*** Begin section ***

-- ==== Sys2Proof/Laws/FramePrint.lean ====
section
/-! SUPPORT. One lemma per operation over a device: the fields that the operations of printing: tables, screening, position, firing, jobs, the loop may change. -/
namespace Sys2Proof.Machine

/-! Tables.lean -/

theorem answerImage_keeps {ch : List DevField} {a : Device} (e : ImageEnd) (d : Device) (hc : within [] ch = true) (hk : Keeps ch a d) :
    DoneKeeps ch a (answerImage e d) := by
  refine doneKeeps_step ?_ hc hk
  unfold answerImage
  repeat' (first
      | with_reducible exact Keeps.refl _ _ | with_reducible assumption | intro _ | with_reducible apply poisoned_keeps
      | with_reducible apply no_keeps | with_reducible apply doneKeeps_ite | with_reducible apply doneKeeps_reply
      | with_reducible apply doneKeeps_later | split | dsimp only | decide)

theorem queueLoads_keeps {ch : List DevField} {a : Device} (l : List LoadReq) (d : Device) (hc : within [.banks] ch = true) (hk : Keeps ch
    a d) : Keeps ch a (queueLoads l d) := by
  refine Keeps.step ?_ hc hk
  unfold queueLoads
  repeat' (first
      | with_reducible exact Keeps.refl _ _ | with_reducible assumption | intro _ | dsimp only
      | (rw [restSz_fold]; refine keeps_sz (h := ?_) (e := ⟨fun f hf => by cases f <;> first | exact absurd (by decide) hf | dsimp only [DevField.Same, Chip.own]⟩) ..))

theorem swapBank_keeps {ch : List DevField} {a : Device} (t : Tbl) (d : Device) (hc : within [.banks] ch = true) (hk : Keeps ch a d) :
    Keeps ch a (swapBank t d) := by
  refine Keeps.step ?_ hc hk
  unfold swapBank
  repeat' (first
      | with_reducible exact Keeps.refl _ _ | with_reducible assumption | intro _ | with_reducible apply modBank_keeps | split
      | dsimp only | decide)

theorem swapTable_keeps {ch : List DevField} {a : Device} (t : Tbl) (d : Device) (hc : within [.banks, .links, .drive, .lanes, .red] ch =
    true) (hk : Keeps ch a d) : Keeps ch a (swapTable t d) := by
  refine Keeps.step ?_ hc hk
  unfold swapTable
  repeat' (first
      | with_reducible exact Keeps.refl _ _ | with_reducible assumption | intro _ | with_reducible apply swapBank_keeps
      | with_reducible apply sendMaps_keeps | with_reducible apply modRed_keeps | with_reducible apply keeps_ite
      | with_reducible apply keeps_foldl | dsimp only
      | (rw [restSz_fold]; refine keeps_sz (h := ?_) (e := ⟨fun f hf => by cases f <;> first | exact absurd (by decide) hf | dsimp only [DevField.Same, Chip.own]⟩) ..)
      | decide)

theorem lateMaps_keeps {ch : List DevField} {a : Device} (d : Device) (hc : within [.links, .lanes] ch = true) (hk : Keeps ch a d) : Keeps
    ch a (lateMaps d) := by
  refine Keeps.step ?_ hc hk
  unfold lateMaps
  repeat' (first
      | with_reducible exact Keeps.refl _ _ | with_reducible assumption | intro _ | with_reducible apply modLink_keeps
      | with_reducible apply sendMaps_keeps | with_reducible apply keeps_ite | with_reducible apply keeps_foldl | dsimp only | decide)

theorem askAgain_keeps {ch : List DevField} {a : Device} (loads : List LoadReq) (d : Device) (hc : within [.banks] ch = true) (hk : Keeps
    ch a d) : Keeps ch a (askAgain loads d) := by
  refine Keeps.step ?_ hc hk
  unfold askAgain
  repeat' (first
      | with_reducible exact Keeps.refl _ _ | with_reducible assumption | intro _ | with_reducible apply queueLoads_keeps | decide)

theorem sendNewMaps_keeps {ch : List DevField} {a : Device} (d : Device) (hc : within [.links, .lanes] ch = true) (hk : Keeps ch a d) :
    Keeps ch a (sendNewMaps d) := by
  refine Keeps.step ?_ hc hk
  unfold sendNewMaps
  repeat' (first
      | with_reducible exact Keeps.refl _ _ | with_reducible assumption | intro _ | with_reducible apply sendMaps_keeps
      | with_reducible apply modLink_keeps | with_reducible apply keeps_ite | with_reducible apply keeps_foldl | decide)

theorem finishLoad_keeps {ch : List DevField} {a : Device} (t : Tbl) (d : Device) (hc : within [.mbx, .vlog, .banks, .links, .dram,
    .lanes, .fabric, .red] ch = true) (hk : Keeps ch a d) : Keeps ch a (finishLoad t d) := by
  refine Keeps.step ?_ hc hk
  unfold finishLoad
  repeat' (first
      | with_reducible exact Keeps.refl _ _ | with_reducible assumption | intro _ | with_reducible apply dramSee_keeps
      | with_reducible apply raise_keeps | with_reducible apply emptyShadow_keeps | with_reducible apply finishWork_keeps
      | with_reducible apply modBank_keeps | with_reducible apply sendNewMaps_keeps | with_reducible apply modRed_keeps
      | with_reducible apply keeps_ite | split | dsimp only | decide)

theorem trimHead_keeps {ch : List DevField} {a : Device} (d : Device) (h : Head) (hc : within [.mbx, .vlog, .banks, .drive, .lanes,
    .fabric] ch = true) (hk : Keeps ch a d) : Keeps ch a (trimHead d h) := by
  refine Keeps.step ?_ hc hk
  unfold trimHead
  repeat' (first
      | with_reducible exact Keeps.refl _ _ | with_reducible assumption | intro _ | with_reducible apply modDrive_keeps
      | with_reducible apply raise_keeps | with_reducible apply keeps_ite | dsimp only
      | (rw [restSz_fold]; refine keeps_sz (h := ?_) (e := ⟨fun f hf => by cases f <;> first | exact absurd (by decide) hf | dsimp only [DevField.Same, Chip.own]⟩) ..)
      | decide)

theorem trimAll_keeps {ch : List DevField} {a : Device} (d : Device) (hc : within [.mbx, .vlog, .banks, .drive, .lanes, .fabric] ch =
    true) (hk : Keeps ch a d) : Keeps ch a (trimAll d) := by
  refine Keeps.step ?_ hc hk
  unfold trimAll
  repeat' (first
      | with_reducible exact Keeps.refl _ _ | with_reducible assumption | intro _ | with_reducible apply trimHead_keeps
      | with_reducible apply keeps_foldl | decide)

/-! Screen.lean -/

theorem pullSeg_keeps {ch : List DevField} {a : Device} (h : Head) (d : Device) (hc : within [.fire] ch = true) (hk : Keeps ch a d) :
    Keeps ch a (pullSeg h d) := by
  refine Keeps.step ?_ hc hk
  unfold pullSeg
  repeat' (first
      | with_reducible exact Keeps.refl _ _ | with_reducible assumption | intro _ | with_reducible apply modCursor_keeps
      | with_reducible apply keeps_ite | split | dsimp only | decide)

*** End section ***

■ PROBLEM TO WORK ON: When you respond, give the whole listing again exactly as written.

■ ANSWER FOR THIS EXERCISE:
-- ==== Sys2Proof/Laws/FramePrint.lean ====
section
/-! SUPPORT. One lemma per operation over a device: the fields that the operations of printing: tables, screening, position, firing, jobs, the loop may change. -/
namespace Sys2Proof.Machine

/-! Tables.lean -/

theorem answerImage_keeps {ch : List DevField} {a : Device} (e : ImageEnd) (d : Device) (hc : within [] ch = true) (hk : Keeps ch a d) :
    DoneKeeps ch a (answerImage e d) := by
  refine doneKeeps_step ?_ hc hk
  unfold answerImage
  repeat' (first
      | with_reducible exact Keeps.refl _ _ | with_reducible assumption | intro _ | with_reducible apply poisoned_keeps
      | with_reducible apply no_keeps | with_reducible apply doneKeeps_ite | with_reducible apply doneKeeps_reply
      | with_reducible apply doneKeeps_later | split | dsimp only | decide)

theorem queueLoads_keeps {ch : List DevField} {a : Device} (l : List LoadReq) (d : Device) (hc : within [.banks] ch = true) (hk : Keeps ch
    a d) : Keeps ch a (queueLoads l d) := by
  refine Keeps.step ?_ hc hk
  unfold queueLoads
  repeat' (first
      | with_reducible exact Keeps.refl _ _ | with_reducible assumption | intro _ | dsimp only
      | (rw [restSz_fold]; refine keeps_sz (h := ?_) (e := ⟨fun f hf => by cases f <;> first | exact absurd (by decide) hf | dsimp only [DevField.Same, Chip.own]⟩) ..))

theorem swapBank_keeps {ch : List DevField} {a : Device} (t : Tbl) (d : Device) (hc : within [.banks] ch = true) (hk : Keeps ch a d) :
    Keeps ch a (swapBank t d) := by
  refine Keeps.step ?_ hc hk
  unfold swapBank
  repeat' (first
      | with_reducible exact Keeps.refl _ _ | with_reducible assumption | intro _ | with_reducible apply modBank_keeps | split
      | dsimp only | decide)

theorem swapTable_keeps {ch : List DevField} {a : Device} (t : Tbl) (d : Device) (hc : within [.banks, .links, .drive, .lanes, .red] ch =
    true) (hk : Keeps ch a d) : Keeps ch a (swapTable t d) := by
  refine Keeps.step ?_ hc hk
  unfold swapTable
  repeat' (first
      | with_reducible exact Keeps.refl _ _ | with_reducible assumption | intro _ | with_reducible apply swapBank_keeps
      | with_reducible apply sendMaps_keeps | with_reducible apply modRed_keeps | with_reducible apply keeps_ite
      | with_reducible apply keeps_foldl | dsimp only
      | (rw [restSz_fold]; refine keeps_sz (h := ?_) (e := ⟨fun f hf => by cases f <;> first | exact absurd (by decide) hf | dsimp only [DevField.Same, Chip.own]⟩) ..)
      | decide)

theorem lateMaps_keeps {ch : List DevField} {a : Device} (d : Device) (hc : within [.links, .lanes] ch = true) (hk : Keeps ch a d) : Keeps
    ch a (lateMaps d) := by
  refine Keeps.step ?_ hc hk
  unfold lateMaps
  repeat' (first
      | with_reducible exact Keeps.refl _ _ | with_reducible assumption | intro _ | with_reducible apply modLink_keeps
      | with_reducible apply sendMaps_keeps | with_reducible apply keeps_ite | with_reducible apply keeps_foldl | dsimp only | decide)

theorem askAgain_keeps {ch : List DevField} {a : Device} (loads : List LoadReq) (d : Device) (hc : within [.banks] ch = true) (hk : Keeps
    ch a d) : Keeps ch a (askAgain loads d) := by
  refine Keeps.step ?_ hc hk
  unfold askAgain
  repeat' (first
      | with_reducible exact Keeps.refl _ _ | with_reducible assumption | intro _ | with_reducible apply queueLoads_keeps | decide)

theorem sendNewMaps_keeps {ch : List DevField} {a : Device} (d : Device) (hc : within [.links, .lanes] ch = true) (hk : Keeps ch a d) :
    Keeps ch a (sendNewMaps d) := by
  refine Keeps.step ?_ hc hk
  unfold sendNewMaps
  repeat' (first
      | with_reducible exact Keeps.refl _ _ | with_reducible assumption | intro _ | with_reducible apply sendMaps_keeps
      | with_reducible apply modLink_keeps | with_reducible apply keeps_ite | with_reducible apply keeps_foldl | decide)

theorem finishLoad_keeps {ch : List DevField} {a : Device} (t : Tbl) (d : Device) (hc : within [.mbx, .vlog, .banks, .links, .dram,
    .lanes, .fabric, .red] ch = true) (hk : Keeps ch a d) : Keeps ch a (finishLoad t d) := by
  refine Keeps.step ?_ hc hk
  unfold finishLoad
  repeat' (first
      | with_reducible exact Keeps.refl _ _ | with_reducible assumption | intro _ | with_reducible apply dramSee_keeps
      | with_reducible apply raise_keeps | with_reducible apply emptyShadow_keeps | with_reducible apply finishWork_keeps
      | with_reducible apply modBank_keeps | with_reducible apply sendNewMaps_keeps | with_reducible apply modRed_keeps
      | with_reducible apply keeps_ite | split | dsimp only | decide)

theorem trimHead_keeps {ch : List DevField} {a : Device} (d : Device) (h : Head) (hc : within [.mbx, .vlog, .banks, .drive, .lanes,
    .fabric] ch = true) (hk : Keeps ch a d) : Keeps ch a (trimHead d h) := by
  refine Keeps.step ?_ hc hk
  unfold trimHead
  repeat' (first
      | with_reducible exact Keeps.refl _ _ | with_reducible assumption | intro _ | with_reducible apply modDrive_keeps
      | with_reducible apply raise_keeps | with_reducible apply keeps_ite | dsimp only
      | (rw [restSz_fold]; refine keeps_sz (h := ?_) (e := ⟨fun f hf => by cases f <;> first | exact absurd (by decide) hf | dsimp only [DevField.Same, Chip.own]⟩) ..)
      | decide)

theorem trimAll_keeps {ch : List DevField} {a : Device} (d : Device) (hc : within [.mbx, .vlog, .banks, .drive, .lanes, .fabric] ch =
    true) (hk : Keeps ch a d) : Keeps ch a (trimAll d) := by
  refine Keeps.step ?_ hc hk
  unfold trimAll
  repeat' (first
      | with_reducible exact Keeps.refl _ _ | with_reducible assumption | intro _ | with_reducible apply trimHead_keeps
      | with_reducible apply keeps_foldl | decide)

/-! Screen.lean -/

theorem pullSeg_keeps {ch : List DevField} {a : Device} (h : Head) (d : Device) (hc : within [.fire] ch = true) (hk : Keeps ch a d) :
    Keeps ch a (pullSeg h d) := by
  refine Keeps.step ?_ hc hk
  unfold pullSeg
  repeat' (first
      | with_reducible exact Keeps.refl _ _ | with_reducible assumption | intro _ | with_reducible apply modCursor_keeps
      | with_reducible apply keeps_ite | split | dsimp only | decide)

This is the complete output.